A platform built this way can authenticate a function instance the moment it begins executing, with no enrollment round trip and no secret to provision, because identity is derived from inputs the instance already holds. Each invocation that mutates identity records a host-entangled, signed step, so a fleet operator can reconstruct after the fact which worker ran which step, producing verifiable execution provenance across a migrating or fan-out workload without a shared ledger. Compromise of any single instance does not yield a reusable credential, because the model has no standing key and acceptance demands forward progression along the slope. The same trust layer spans heterogeneous substrates, so a call that crosses from one tenant, region, or administrative domain into another is validated by memory-resolved behavior rather than by a registry shared across that boundary, with a scope tag carrying the cross-domain policy context. And because security reduces to the unpredictability of per-step inputs and the preimage resistance of the underlying hashes rather than to hardness assumptions targeted by Shor-type attacks, the disclosure characterizes the model as post-quantum aligned.

Boundary Conditions

This is an enabling application of the disclosed mechanism, not a turnkey product, and it inherits the disclosure's honest limits. The security of a stateless instance rests on the quality of its non-exported unpredictability: the disclosure parameterizes forgery resistance by the min-entropy of the per-step contribution after extraction, so a platform whose instances expose too little usable local state, or whose hardware anchor and salt are weak, gets a correspondingly weaker guarantee. The local-state path depends on stability-tuned projections and error-tolerant sketches so that benign measurement fluctuation does not trip spurious rejections while genuine role or context changes still force rekeying; tuning that envelope is deployment work, and a poorly calibrated acceptance radius will either admit drift or generate false rejections. Verifiers still need access to some prior trusted anchor or a bounded proof to validate a successor, so a platform must retain sparse anchors somewhere even though the functions stay stateless.

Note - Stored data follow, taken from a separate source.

/-! ### RD and RDTAB (43 R107, R110; 40 R74) -/

/-- RD's cases, each with its value, and NOT_CONFIGURED; an RD word with non-zero reserved bits or an
index above 6 is illegal (R107). -/
def Obligations.RdFollowsItsPseudocode : Prop :=
  ∀ (idx : BitVec 4) (s : State),
    (encode (.rd idx)).toNat = 0x5000000000 + idx.toNat ∧
    (idx.toNat = 0 → Sys2Proof.Machine.exec (.rd idx) s =
      .next { s with responses := s.responses ++ [⟨.ok, 0x00000001⟩] }) ∧
    (idx.toNat = 3 → ∃ d : Word, d.toNat = s.err.toNat * 2 + s.cfg.toNat ∧ Sys2Proof.Machine.exec (.rd idx) s =
      .next { s with responses := s.responses ++ [⟨.ok, d⟩] }) ∧
    (idx.toNat = 6 → ∃ d : Word, d.toNat = s.hw.N ∧ Sys2Proof.Machine.exec (.rd idx) s =
      .next { s with responses := s.responses ++ [⟨.ok, d⟩] }) ∧
    (idx.toNat = 1 ∨ idx.toNat = 2 ∨ idx.toNat = 4 ∨ idx.toNat = 5 → s.cfg = false →
      Sys2Proof.Machine.exec (.rd idx) s =
        .next { s with err := true, responses := s.responses ++ [⟨.notConfigured, 0⟩] }) ∧
    (s.cfg = true →
      (idx.toNat = 1 → Sys2Proof.Machine.exec (.rd idx) s =
        .next { s with responses := s.responses ++ [⟨.ok, s.sr⟩] }) ∧
      (idx.toNat = 2 → Sys2Proof.Machine.exec (.rd idx) s =
        .next { s with responses := s.responses ++ [⟨.ok, 0xFFFFFFFF⟩] }) ∧
      (idx.toNat = 4 → Sys2Proof.Machine.exec (.rd idx) s =
        .next { s with responses := s.responses ++ [⟨.ok, s.phase⟩] }) ∧
      (idx.toNat = 5 → Sys2Proof.Machine.exec (.rd idx) s =
        .next { s with responses := s.responses ++ [⟨.ok, s.inc⟩] })) ∧
    (∀ c : CommandWord, c.toNat / 2 ^ 36 = 5 → c.toNat / 2 ^ 4 % 2 ^ 32 ≠ 0 ∨ 7 ≤ c.toNat % 2 ^ 4 →
      AnswersIllegal c s)

/-- A run with an RD inserted anywhere produces the same samples as the run without it (43 R110). -/
def Obligations.RdLeavesTheSamples : Prop :=
  ∀ (before after : List PortEvent) (idx : BitVec 4) (s : State),
    samplesOf (before ++ .command (encode (.rd idx)) :: after) s = samplesOf (before ++ after) s

/-- RDTAB reads TABLE[TIDX] below N and answers BAD_INDEX at or above it, in any state; an RDTAB word
with non-zero reserved bits is illegal (40 R74). -/
def Obligations.RdtabFollowsItsPseudocode : Prop :=
  ∀ (tidx : BitVec 16) (s : State),
    (encode (.rdtab tidx)).toNat = 0x6000000000 + tidx.toNat ∧
    (s.hw.N ≤ tidx.toNat → Sys2Proof.Machine.exec (.rdtab tidx) s =
      .next { s with err := true, responses := s.responses ++ [⟨.invalidArgument, 6⟩] }) ∧
    (∀ h : tidx.toNat < s.hw.table.length, Sys2Proof.Machine.exec (.rdtab tidx) s =
      .next { s with responses := s.responses ++ [⟨.ok, s.hw.table[tidx.toNat]⟩] }) ∧
    (∀ c : CommandWord, c.toNat / 2 ^ 36 = 6 → c.toNat / 2 ^ 16 % 2 ^ 20 ≠ 0 → AnswersIllegal c s)

/-! ### Frames and whole-machine rules -/

/-- What each command leaves: INIT writes `sr`, `phase`, `inc` and CFG, SETF `inc`, NEXT `phase`, and
RESOLVE, RD and RDTAB no register; of the rest only ERR and the responses change, and every location of
both tables reads as before (10_state R16, R17, R18). -/
def Obligations.CommandFrames : Prop :=
  ∀ (i : Instr) (s t : State), Sys2Proof.Machine.exec i s = .next t →
    (match i with
      | .init _ => t = { s with sr := t.sr, phase := t.phase, inc := t.inc, cfg := t.cfg, err := t.err,
                                responses := t.responses }
      | .setf _ => t = { s with inc := t.inc, err := t.err, responses := t.responses }
      | .next => t = { s with phase := t.phase, err := t.err, responses := t.responses }
      | .resolve _ _ _ => t = { s with err := t.err, responses := t.responses }
      | .rd _ => t = { s with err := t.err, responses := t.responses }
      | .rdtab _ => t = { s with err := t.err, responses := t.responses }) ∧
    (∀ a, memRead t.hw a = memRead s.hw a) ∧ (∀ h p, lutRead t.hw h p = lutRead s.hw h p)

/-- `sr` is written only by a successful INIT, `phase` only by a successful INIT or NEXT, `inc` only by a
successful INIT or SETF, over every command word (10_state R16, R17, R18). -/
def Obligations.RegistersWrittenOnlyBySuccess : Prop :=
  ∀ (c : CommandWord) (s t : State), accept (.command c) s = .next t →
    (t.sr ≠ s.sr → decode c = .ok (.init t.sr) ∧ ∃ d, lastResponse t = some ⟨.ok, d⟩) ∧
    (t.phase ≠ s.phase → (decode c = .ok .next ∨ (∃ w, decode c = .ok (.init w)) ∧ t.phase = 0x00000000) ∧
      ∃ d, lastResponse t = some ⟨.ok, d⟩) ∧
    (t.inc ≠ s.inc → ((∃ w, decode c = .ok (.setf w)) ∨ (∃ w, decode c = .ok (.init w)) ∧ t.inc = 0x00000000) ∧
      ∃ d, lastResponse t = some ⟨.ok, d⟩)

/-- No command and no reset writes either table: every read is the same for the whole life of the block
(40 R73). -/
def Obligations.TablesAreNeverWritten : Prop :=
  ∀ s t : State, Reaches s t →
    t.hw = s.hw ∧ (∀ a, memRead t.hw a = memRead s.hw a) ∧ (∀ h p, lutRead t.hw h p = lutRead s.hw h p)

/-- Errors are precise: a command that answers an error changes ERR only, but for a failed INIT, which
also clears CFG (60_exceptions R133). -/
def Obligations.ErrorsArePrecise : Prop :=
  ∀ (c : CommandWord) (s t : State) (st : Status) (data : Word), accept (.command c) s = .next t →
    t.responses = s.responses ++ [⟨st, data⟩] →
    st = .invalidArgument ∨ st = .notConfigured ∨ st = .illegalCommand →
    (¬ (∃ w, decode c = .ok (.init w)) → t = { s with err := true, responses := t.responses }) ∧
    ((∃ w, decode c = .ok (.init w)) → t = { s with err := true, cfg := false, responses := t.responses })

/-- The order of the checks: decode before any state, then CFG, then the arguments in pseudocode order,
then the note name (60_exceptions R130). -/
def Obligations.CheckOrder : Prop :=
  (∀ (c : CommandWord) (e : DecodeError) (s : State), decode c = .error e →
    ∃ t, accept (.command c) s = .next t ∧ lastResponse t = some ⟨.illegalCommand, 0⟩) ∧
  (∀ (i : Instr) (s : State), s.cfg = false →
    (∃ w, i = .setf w) ∨ i = .next ∨ i = .rd 1 ∨ i = .rd 2 ∨ i = .rd 4 ∨ i = .rd 5 →
    ∃ t, Sys2Proof.Machine.exec i s = .next t ∧ lastResponse t = some ⟨.notConfigured, 0⟩) ∧
  (∀ (w : Word) (s : State), s.cfg = true → ¬ (F32.fin w = true ∧ 0 ≤ F32.val w) →
    ∃ t, Sys2Proof.Machine.exec (.setf w) s = .next t ∧ lastResponse t = some ⟨.invalidArgument, 3⟩) ∧
  (∀ (std : BitVec 16) (c1 c0 : BitVec 8) (s : State), std ≠ 440 → std ≠ 432 →
    ∃ t, Sys2Proof.Machine.exec (.resolve std c1 c0) s = .next t ∧
      lastResponse t = some ⟨.invalidArgument, 4⟩) ∧
  (∀ (c : CommandWord) (s t : State) (data : Word), accept (.command c) s = .next t →
    lastResponse t = some ⟨.unknownNote, data⟩ → ∃ c1 c0,
      decode c = .ok (.resolve 440 c1 c0) ∨ decode c = .ok (.resolve 432 c1 c0))

/-- Which command can answer which status, with which causes (60_exceptions R131). -/
def Obligations.StatusesByCommand : Prop :=
  ∀ (i : Instr) (s t : State) (st : Status) (data : Word), i.wellFormed = true →
    Sys2Proof.Machine.exec i s = .next t → t.responses = s.responses ++ [⟨st, data⟩] →
    match i with
    | .init _ => st = .ok ∨ (st = .invalidArgument ∧ data = 1)
    | .setf _ => st = .ok ∨ (st = .invalidArgument ∧ (data = 3 ∨ data = 5)) ∨ st = .notConfigured
    | .next => st = .ok ∨ st = .notConfigured
    | .resolve _ _ _ => st = .ok ∨ (st = .invalidArgument ∧ data = 4) ∨ st = .unknownNote
    | .rd idx => st = .ok ∨ (st = .notConfigured ∧ (idx = 1 ∨ idx = 2 ∨ idx = 4 ∨ idx = 5))
    | .rdtab _ => st = .ok ∨ (st = .invalidArgument ∧ data = 6)

/-- While CFG = 0 no run of events observes `sr`, `phase` or `inc`: two states that differ only in them
give the same responses for ever (10_state R31). -/
def Obligations.HiddenRegistersAreUnobservable : Prop :=
  ∀ (es : List PortEvent) (s s' t : State), SameButHidden s s' → acceptAll es s = .next t →
    ∃ t', acceptAll es s' = .next t' ∧ t'.responses = t.responses ∧ SameButHidden t t'

/-! ### Invariants (10_state R21, 41_oscillator R95, 60_exceptions R140) -/

/-- The reset state meets 10_state R21. -/
def Obligations.ResetMeetsTheInvariant : Prop := State.reset.Inv

/-- Every step from a state that meets 10_state R21 leads to one that meets it: a command (41_oscillator
R95, the spec's own inference), a reset (10_state R30), and an idle step, which is the model's (log 4). -/
def Obligations.StepKeepsTheInvariant : Prop :=
  ∀ s t : State, s.Inv → step s = .next t → t.Inv

/-- No input makes the block hang: in a state that meets 10_state R21 every step answers a next state,
whatever the host has pending (60_exceptions R140, 70 R149). -/
def Obligations.StepNeverStops : Prop :=
  ∀ s : State, s.Inv → ∃ t, step s = .next t

/-! ### The configuration and the wavetable (00_scope R7, 40_wavetable R67 to R72) -/

/-- Every configuration is valid in the sense of 00_scope R7. -/
def Obligations.ConfigurationsAreValid : Prop :=
  ∀ hw : Config, 2 ≤ hw.N ∧ hw.N ≤ 65536 ∧ hw.table.length = hw.N ∧
    (∀ w ∈ hw.table, F32.fin w = true ∧ -1 ≤ F32.val w ∧ F32.val w ≤ 1) ∧
    (∀ h p, F32.fin (lutRead hw h p) = true ∧ 0 < F32.val (lutRead hw h p)) ∧
    F32.val (lutRead hw .hz440 0) = 440 ∧ F32.val (lutRead hw .hz432 0) = 432

/-- WT_NEW rejects a length below 2 or above 65536, and otherwise gives one table of N entries, the
rounded values of the real-valued generator; a generator into [-1, 1] gives entries in [-1, 1] (40 R67).
The model's computation `wtNew`, for a rational-valued generator (log 8), gives that result. -/
def Obligations.WavetableConstruction : Prop :=
  (∀ (N : Nat) (g : Nat → Nat → ℝ),
    (N < 2 ∨ 65536 < N → ∀ r, WtNew N g r ↔ r = .error .badTableLength) ∧
    (2 ≤ N → N ≤ 65536 → ∃ table : List Word, (∀ r, WtNew N g r ↔ r = .ok table) ∧ table.length = N ∧
      (∀ n, n < N → ∃ w, table[n]? = some w ∧ F32.Rounds (g n N) w) ∧
      ((∀ n, n < N → -1 ≤ g n N ∧ g n N ≤ 1) →
        ∀ w ∈ table, F32.fin w = true ∧ -1 ≤ F32.val w ∧ F32.val w ≤ 1))) ∧
  (∀ (N : Nat) (g : Nat → Nat → ℚ), WtNew N (fun n N => (g n N : ℝ)) (wtNew N g))

/-- The sine tables the rules write out: N = 4 and N = 2, and no table below N = 2 or above
N = 65536 (40 R67, R70; 95 T2). -/
def Obligations.SineTableExamples : Prop :=
  IsSineTable 4 [0x00000000, 0x3F800000, 0x00000000, 0xBF800000] ∧
  IsSineTable 2 [0x00000000, 0x00000000] ∧
  ∀ table, ¬ IsSineTable 0 table ∧ ¬ IsSineTable 1 table ∧ ¬ IsSineTable 65537 table

/-- The default table has the symmetries of the sine, bit for bit (40 R72, the spec's own inference; the
words of `defaultConfig` are log 5). -/
def Obligations.DefaultTableSymmetries : Prop :=
  (∀ n : Fin 32, n.val ≠ 0 →
    defaultConfig.table[n.val + 32]? = defaultConfig.table[n.val]?.map (· ^^^ 0x80000000)) ∧
  defaultConfig.table[0]? = some 0x00000000 ∧ defaultConfig.table[32]? = some 0x00000000 ∧
  (∀ n : Fin 17, defaultConfig.table[32 - n.val]? = defaultConfig.table[n.val]?)

/-! ### The number format (00_scope R12, R13; 41_oscillator R75) -/

/-- What every word decodes to, by its fields (00_scope R12), and that the integer the machine computes
with is the value of a finite word in units of 2^(-149) (log 9). -/
def Obligations.UnitsAreTheDecodedValue : Prop :=
  ∀ w : Word,
    let s : Nat := w.toNat / 2 ^ 31
    let e : Nat := w.toNat / 2 ^ 23 % 2 ^ 8
    let m : Nat := w.toNat % 2 ^ 23
    (1 ≤ e ∧ e ≤ 254 →
      F32.decoded w = .real ((-1) ^ s * (2 : ℚ) ^ ((e : ℤ) - 127) * (1 + (m : ℚ) / 2 ^ 23))) ∧
    (e = 0 → F32.decoded w = .real ((-1) ^ s * (2 : ℚ) ^ (-126 : ℤ) * ((m : ℚ) / 2 ^ 23))) ∧
    (e = 255 → m = 0 → F32.decoded w = .infinity (decide (s = 1))) ∧
    (e = 255 → m ≠ 0 → F32.decoded w = .nan) ∧
    (F32.fin w = true ↔ e ≠ 255) ∧
    (F32.fin w = true → F32.decoded w = .real (F32.val w) ∧ (F32.units w : ℚ) = F32.val w * 2 ^ 149)

/-- Rounding (00_scope R13): nearest, ties to the word whose bit 0 is 0, infinity from 2^128 - 2^103 on,
the sign of a non-zero value kept, +0 for zero; and the sign of a zero product, quotient and sum (log 8,
log 9). -/
def Obligations.RoundingIsNearestEven : Prop :=
  (∀ x : ℚ,
    (x = 0 → F32.rnd x = 0x00000000) ∧
    (x ≠ 0 → F32.sign (F32.rnd x) = decide (x < 0)) ∧
    (2 ^ 128 - 2 ^ 103 ≤ |x| → F32.rnd x = if x < 0 then 0xFF800000 else 0x7F800000) ∧
    (|x| < 2 ^ 128 - 2 ^ 103 → F32.fin (F32.rnd x) = true ∧
      ∀ w : Word, F32.fin w = true →
        |x - F32.val (F32.rnd x)| ≤ |x - F32.val w| ∧
        (F32.val w ≠ F32.val (F32.rnd x) → |x - F32.val w| = |x - F32.val (F32.rnd x)| →
          (F32.rnd x).getLsbD 0 = false))) ∧
  (∀ a b : Word, F32.fin a = true → F32.fin b = true →
    (F32.val a * F32.val b = 0 → F32.mul a b = if F32.sign a = F32.sign b then 0x00000000 else 0x80000000) ∧
    (F32.val a = 0 → 0 < F32.val b → F32.div a b = if F32.sign a = F32.sign b then 0x00000000 else 0x80000000) ∧
    (F32.val a + F32.val b = 0 →
      F32.add a b = if a = 0x80000000 ∧ b = 0x80000000 then 0x80000000 else 0x00000000) ∧
    (∀ n : Nat, 0 < n → F32.val a * n = 0 →
      F32.mulNat a n = if F32.sign a then 0x80000000 else 0x00000000))

/-- `rnd` of a real (00_scope R13, `F32.Rounds` in its words) is one word for every real, and the model's
`rnd` gives it for every rational (log 8). -/
def Obligations.RealRoundingIsUnique : Prop :=
  (∀ x : ℝ, ∃ w : Word, ∀ v : Word, F32.Rounds x v ↔ v = w) ∧ (∀ x : ℚ, F32.Rounds (x : ℝ) (F32.rnd x))

/-- Each operation of 41_oscillator R75 rounds its exact result once, and floor and modulo never round;
the comparisons are on decoded values. `rnd` is the model's, on rationals (log 8); that an exactly zero
difference is +0 is log 9. Zero products, quotients and sums are in RoundingIsNearestEven. -/
def Obligations.OperationsRoundOnce : Prop :=
  ∀ a b : Word, F32.fin a = true → F32.fin b = true →
    (F32.val a * F32.val b ≠ 0 → F32.mul a b = F32.rnd (F32.val a * F32.val b)) ∧
    (F32.val a ≠ 0 → 0 < F32.val b → F32.div a b = F32.rnd (F32.val a / F32.val b)) ∧
    (F32.val a + F32.val b ≠ 0 → F32.add a b = F32.rnd (F32.val a + F32.val b)) ∧
    (∀ n : Nat, F32.val a * n ≠ 0 → F32.mulNat a n = F32.rnd (F32.val a * n)) ∧
    (∀ n : Nat, F32.subNat a n = F32.rnd (F32.val a - n)) ∧
    F32.oneSub a = F32.rnd (1 - F32.val a) ∧
    (0 ≤ F32.val a → (F32.floorNat a : Int) = ⌊F32.val a⌋) ∧
    (∀ n : Nat, 0 ≤ F32.val a → 0 < n → n ≤ 65536 → F32.fin (F32.modNat a n) = true ∧
      F32.val (F32.modNat a n) = F32.val a - n * ⌊F32.val a / n⌋) ∧
    (F32.isPos a = true ↔ 0 < F32.val a) ∧ (F32.isNonneg a = true ↔ 0 ≤ F32.val a)

/-! ### The host's playback layer (30_encoding R62 to R64, 43 R118 to R122), modelled as log 10 says -/

/-- SEG K on a ready block answers exactly K samples, each finite and in [-1, 1], and leaves a ready block
with the same sample rate, increment and ERR (30 R63, 43 R109, R118; log 10). -/
def Obligations.SegmentAnswersKSamples : Prop :=
  ∀ (K : Nat) (s : State), s.Ready → ∃ (t : State) (samples : List Word),
    seg K s = .next t ∧ t.Ready ∧ samples.length = K ∧
    t.responses = s.responses ++ samples.map (fun w => ⟨.ok, w⟩) ∧
    (∀ w ∈ samples, F32.fin w = true ∧ -1 ≤ F32.val w ∧ F32.val w ≤ 1) ∧
    t.sr = s.sr ∧ t.inc = s.inc ∧ t.err = s.err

Host entanglement assumes the executing worker can produce a valid, signed trace that opens to its device hash; a platform that cannot expose a trustworthy device anchor on its workers loses that containment property. Interoperability with existing certificate-based services runs through the disclosure's segregated legacy adapter, which constructs a session-scoped fallback identifier that is explicitly walled off from slope formation, so bridging to a legacy verifier is possible but deliberately isolated rather than seamless. None of these are platform throughput or latency figures, and this application does not assert any.

Disclosure Scope

The identity, authentication, and provenance mechanisms described here are disclosed in United States Patent Application 19/388,580, which specifies memory-native identity expressed as a verifiable trust slope, keypair-free successor derivation from local unpredictability and a volatile salt, two-stage message authentication, host-entangled mutation, append-only lineage with bounded proofs, predictive verification, and segregated legacy interoperability. The serverless and function-as-a-service framing in this article, including references to function instances, microVMs, sandboxes, cold starts, gateways, multi-tenant boundaries, and platform control planes, is external domain context provided to illustrate one faithful enabling implementation; it is not part of the disclosure and does not define or limit it. Any specific platform behaviors, service-level expectations, or regulatory and compliance obligations that a given serverless deployment must satisfy are determined by that deployment's own environment and governing requirements, not by the cited application, and nothing here should be read as a representation about a particular commercial platform.